### [WHAT NEEDS TO BE DONE]
After the line containing "t.overrides[z] = (expiredOut", write nothing more; before it, reproduce every line of the material below exactly, starting with the first.

### [RECORDS PROVIDED]

/-- R162, R163, R164: at a minute boundary every expiry falls by 1 and the entries at 0 leave, in every zone, each zone that
loses one with its edge; the others keep their order, kinds, tags and levels. Each saved blind cap that leaves goes to the
nearest light-kind entry above that stays, or to the zone (`expiredOut`). The zones are taken in ascending index, each with
its edge, its hand-over and its deliveries as `OverrideFrame` says, of which log 14 speaks. At the boundary of the calendar
the light governor steps the blinds of all zones before the override unit's act or after it. -/
def Obligations.MinutesExpireOverrides : Prop :=
  (∀ s : State,
    (∀ z : Fin 16,
      ((∀ e ∈ s.overrides[z], e.expiry ≠ some 0) → s.expireZone z = s) ∧
      ((∃ e ∈ s.overrides[z], e.expiry = some 0) →
        OverrideFrame (s.edge (sourceExpired z) .enter) (s.expireZone z) z ∧
        (s.expireZone z).overrides[z] = (expiredOut none s.overrides[z]).1 ∧
        (s.expireZone z).blinds[z] = handedOver s z (expiredOut none s.overrides[z]).2)) ∧
    s.overrideMinute = (List.finRange 16).foldl State.expireZone { s with
      overrides := Vector.ofFn (fun z : Fin 16 => s.overrides[z].map (fun e => { e with expiry := e.expiry.map (· - 1) })) }) ∧
  ∀ s : State, s.resetting = none → s.clock.second = 59 → ∃ t u, exec .clockAdvance s = .next t ∧
    u.tables = s.tables ∧ u.points = t.points ∧
    (∀ i : Fin 128, u.accounts[i].uvHigh = s.accounts[i].uvHigh ∨ u.accounts[i].uvHigh = t.accounts[i].uvHigh) ∧
    (∀ a : Fin 64, u.loops[a].u = s.loops[a].u ∨ u.loops[a].u = t.loops[a].u) ∧
    (u.overrides = s.overrides ∨ u.overrides = t.overrides) ∧ (u.heldPhase = s.heldPhase ∨ u.heldPhase = t.heldPhase) ∧
    ∀ z : Fin 16,
    let counted := s.overrides[z].map (fun e => { e with expiry := e.expiry.map (· - 1) })
    t.overrides[z].map unsaved = (counted.filter (fun e => e.expiry != some 0)).map unsaved ∧
    ((∃ e ∈ counted, e.expiry = some 0) → EdgeTold t (sourceExpired z) .enter) ∧
    t.overrides[z] = (expiredOut none counted).1 ∧
    (s.tables.zones[z] = none → t.blinds[z] = handedOver s z (expiredOut none counted).2) ∧
    ∀ r, s.tables.zones[z] = some r →
      ((expiredOut none counted).2 = none → BlindSteps u z r s.blinds[z] t.blinds[z]) ∧
      ∀ c, (expiredOut none counted).2 = some c →
        (u.overrides = s.overrides ∧ t.blinds[z] = handed s z c) ∨
          (u.overrides = t.overrides ∧ BlindSteps u z r (handed s z c) t.blinds[z])

/-! ### Requests and notices (11) -/

/-- R48, R101, R171: the replies of QUERY_DEVICE, QUERY_OBJECT and QUERY_POINT, item by item; nothing else changes. The items
that a point does not hold, and the status of a missing source byte, are log 11. -/
def Obligations.DeviceObjectAndPointQueries : Prop :=
  ∀ (s : State) (r : Request), serving s →
    exec (.queryDevice r) s = .next (answered s s 0x01 r .ok
      ([0x01, 0x03] ++ be16 s.tables.device.ownNode ++ num16 s.clock.day ++ num8 s.clock.dow ++ num16 s.clock.minute ++
        num8 s.clock.second ++
        num8 ((if s.clock.unset then 1 else 0) + (if s.store.imageFault ∨ s.store.ckptFault then 2 else 0) +
          (if s.save ≠ none then 4 else 0) + (if s.load ≠ none then 8 else 0)) ++
        (match s.load with
          | none => [0, 0, 0, 0, 0, 0]
          | some c => num8 c.table.code ++ num16 c.next ++ [if c.up then 0x01 else 0xFF] ++ num16 c.remaining) ++
        num16 s.noticed.length)) ∧
    (r.params = [] → exec (.queryObject r) s = .next (answered s s 0x04 r .malformed [])) ∧
    (∀ (index : Byte) (rest : List Byte), r.params = index :: rest →
      (127 < index.toNat → exec (.queryObject r) s = .next (answered s s 0x04 r .outOfRange [])) ∧
      ∀ i : Fin 128, i.val = index.toNat →
        let x := s.accounts[i]
        exec (.queryObject r) s = .next (answered s s 0x04 r .ok
          (be32 (match s.tables.objects[i] with
              | some o => o.id
              | none => 0) ++
            ([match x.state with
              | .unused => 0x00
              | .pacing => 0x01
              | .exhausted => 0x02] : List Byte) ++
            num32 x.before ++ num32 x.today ++ num16 x.days ++ num32 x.allowance ++ num32 x.lastPeriod ++ num16 x.lPerm ++
            num8 ((if x.estimated then 1 else 0) + (if x.doseLost then 2 else 0) + (if x.uvHigh then 4 else 0))))) ∧
    (r.params.length < 2 → exec (.queryPoint r) s = .next (answered s s 0x02 r .malformed [])) ∧
    ∀ (index source : Byte) (rest : List Byte), r.params = [index, source] ++ rest →
      (63 < index.toNat → exec (.queryPoint r) s = .next (answered s s 0x02 r .outOfRange [])) ∧
      ∀ p : Fin 64, p.val = index.toNat →
        (s.points[p] = .unused →
          exec (.queryPoint r) s = .next (answered s s 0x02 r .ok (List.replicate 18 0))) ∧
        (∀ d, s.points[p] = .pres d → exec (.queryPoint r) s = .next (answered s s 0x02 r .ok
          (([match d.state with
            | .stale => 0x03
            | .active => 0x05
            | .stuck => 0x06] : List Byte) ++ List.replicate 16 0 ++ [if d.reading then 0x01 else 0x00]))) ∧
        ∀ d, s.points[p] = .meas d →
          let state : Byte := match d.state with
            | .warming => 0x01
            | .valid => 0x02
            | .stale => 0x03
            | .suspect => 0x04
          let counts := opt16 (d.held.map (fun y => roundHalfAway y 256))
          (source = 1 → exec (.queryPoint r) s = .next (answered s s 0x02 r .ok
            ([state] ++ opt16 (d.y.map (fun y => roundHalfAway y 256)) ++ opt32 d.y ++ counts ++ [0, 0, 0] ++
              num8 d.errors ++ num8 d.run ++ [0]))) ∧
          (source = 2 → exec (.queryPoint r) s = .next (answered s s 0x02 r .ok
            ([state] ++ [0, 0, 0] ++ [0, 0, 0, 0, 0] ++ counts ++ opt16 d.lastRaw ++ num8 d.errors ++ num8 d.run ++ [0]))) ∧
          (source ≠ 1 → source ≠ 2 → exec (.queryPoint r) s = .next (answered s s 0x02 r .outOfRange []))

### [TASK RESULT]
/-- R162, R163, R164: at a minute boundary every expiry falls by 1 and the entries at 0 leave, in every zone, each zone that
loses one with its edge; the others keep their order, kinds, tags and levels. Each saved blind cap that leaves goes to the
nearest light-kind entry above that stays, or to the zone (`expiredOut`). The zones are taken in ascending index, each with
its edge, its hand-over and its deliveries as `OverrideFrame` says, of which log 14 speaks. At the boundary of the calendar
the light governor steps the blinds of all zones before the override unit's act or after it. -/
def Obligations.MinutesExpireOverrides : Prop :=
  (∀ s : State,
    (∀ z : Fin 16,
      ((∀ e ∈ s.overrides[z], e.expiry ≠ some 0) → s.expireZone z = s) ∧
      ((∃ e ∈ s.overrides[z], e.expiry = some 0) →
        OverrideFrame (s.edge (sourceExpired z) .enter) (s.expireZone z) z ∧
        (s.expireZone z).overrides[z] = (expiredOut none s.overrides[z]).1 ∧
        (s.expireZone z).blinds[z] = handedOver s z (expiredOut none s.overrides[z]).2)) ∧
    s.overrideMinute = (List.finRange 16).foldl State.expireZone { s with
      overrides := Vector.ofFn (fun z : Fin 16 => s.overrides[z].map (fun e => { e with expiry := e.expiry.map (· - 1) })) }) ∧
  ∀ s : State, s.resetting = none → s.clock.second = 59 → ∃ t u, exec .clockAdvance s = .next t ∧
    u.tables = s.tables ∧ u.points = t.points ∧
    (∀ i : Fin 128, u.accounts[i].uvHigh = s.accounts[i].uvHigh ∨ u.accounts[i].uvHigh = t.accounts[i].uvHigh) ∧
    (∀ a : Fin 64, u.loops[a].u = s.loops[a].u ∨ u.loops[a].u = t.loops[a].u) ∧
    (u.overrides = s.overrides ∨ u.overrides = t.overrides) ∧ (u.heldPhase = s.heldPhase ∨ u.heldPhase = t.heldPhase) ∧
    ∀ z : Fin 16,
    let counted := s.overrides[z].map (fun e => { e with expiry := e.expiry.map (· - 1) })
    t.overrides[z].map unsaved = (counted.filter (fun e => e.expiry != some 0)).map unsaved ∧
    ((∃ e ∈ counted, e.expiry = some 0) → EdgeTold t (sourceExpired z) .enter) ∧
    t.overrides[z] = (expiredOut none counted).1 ∧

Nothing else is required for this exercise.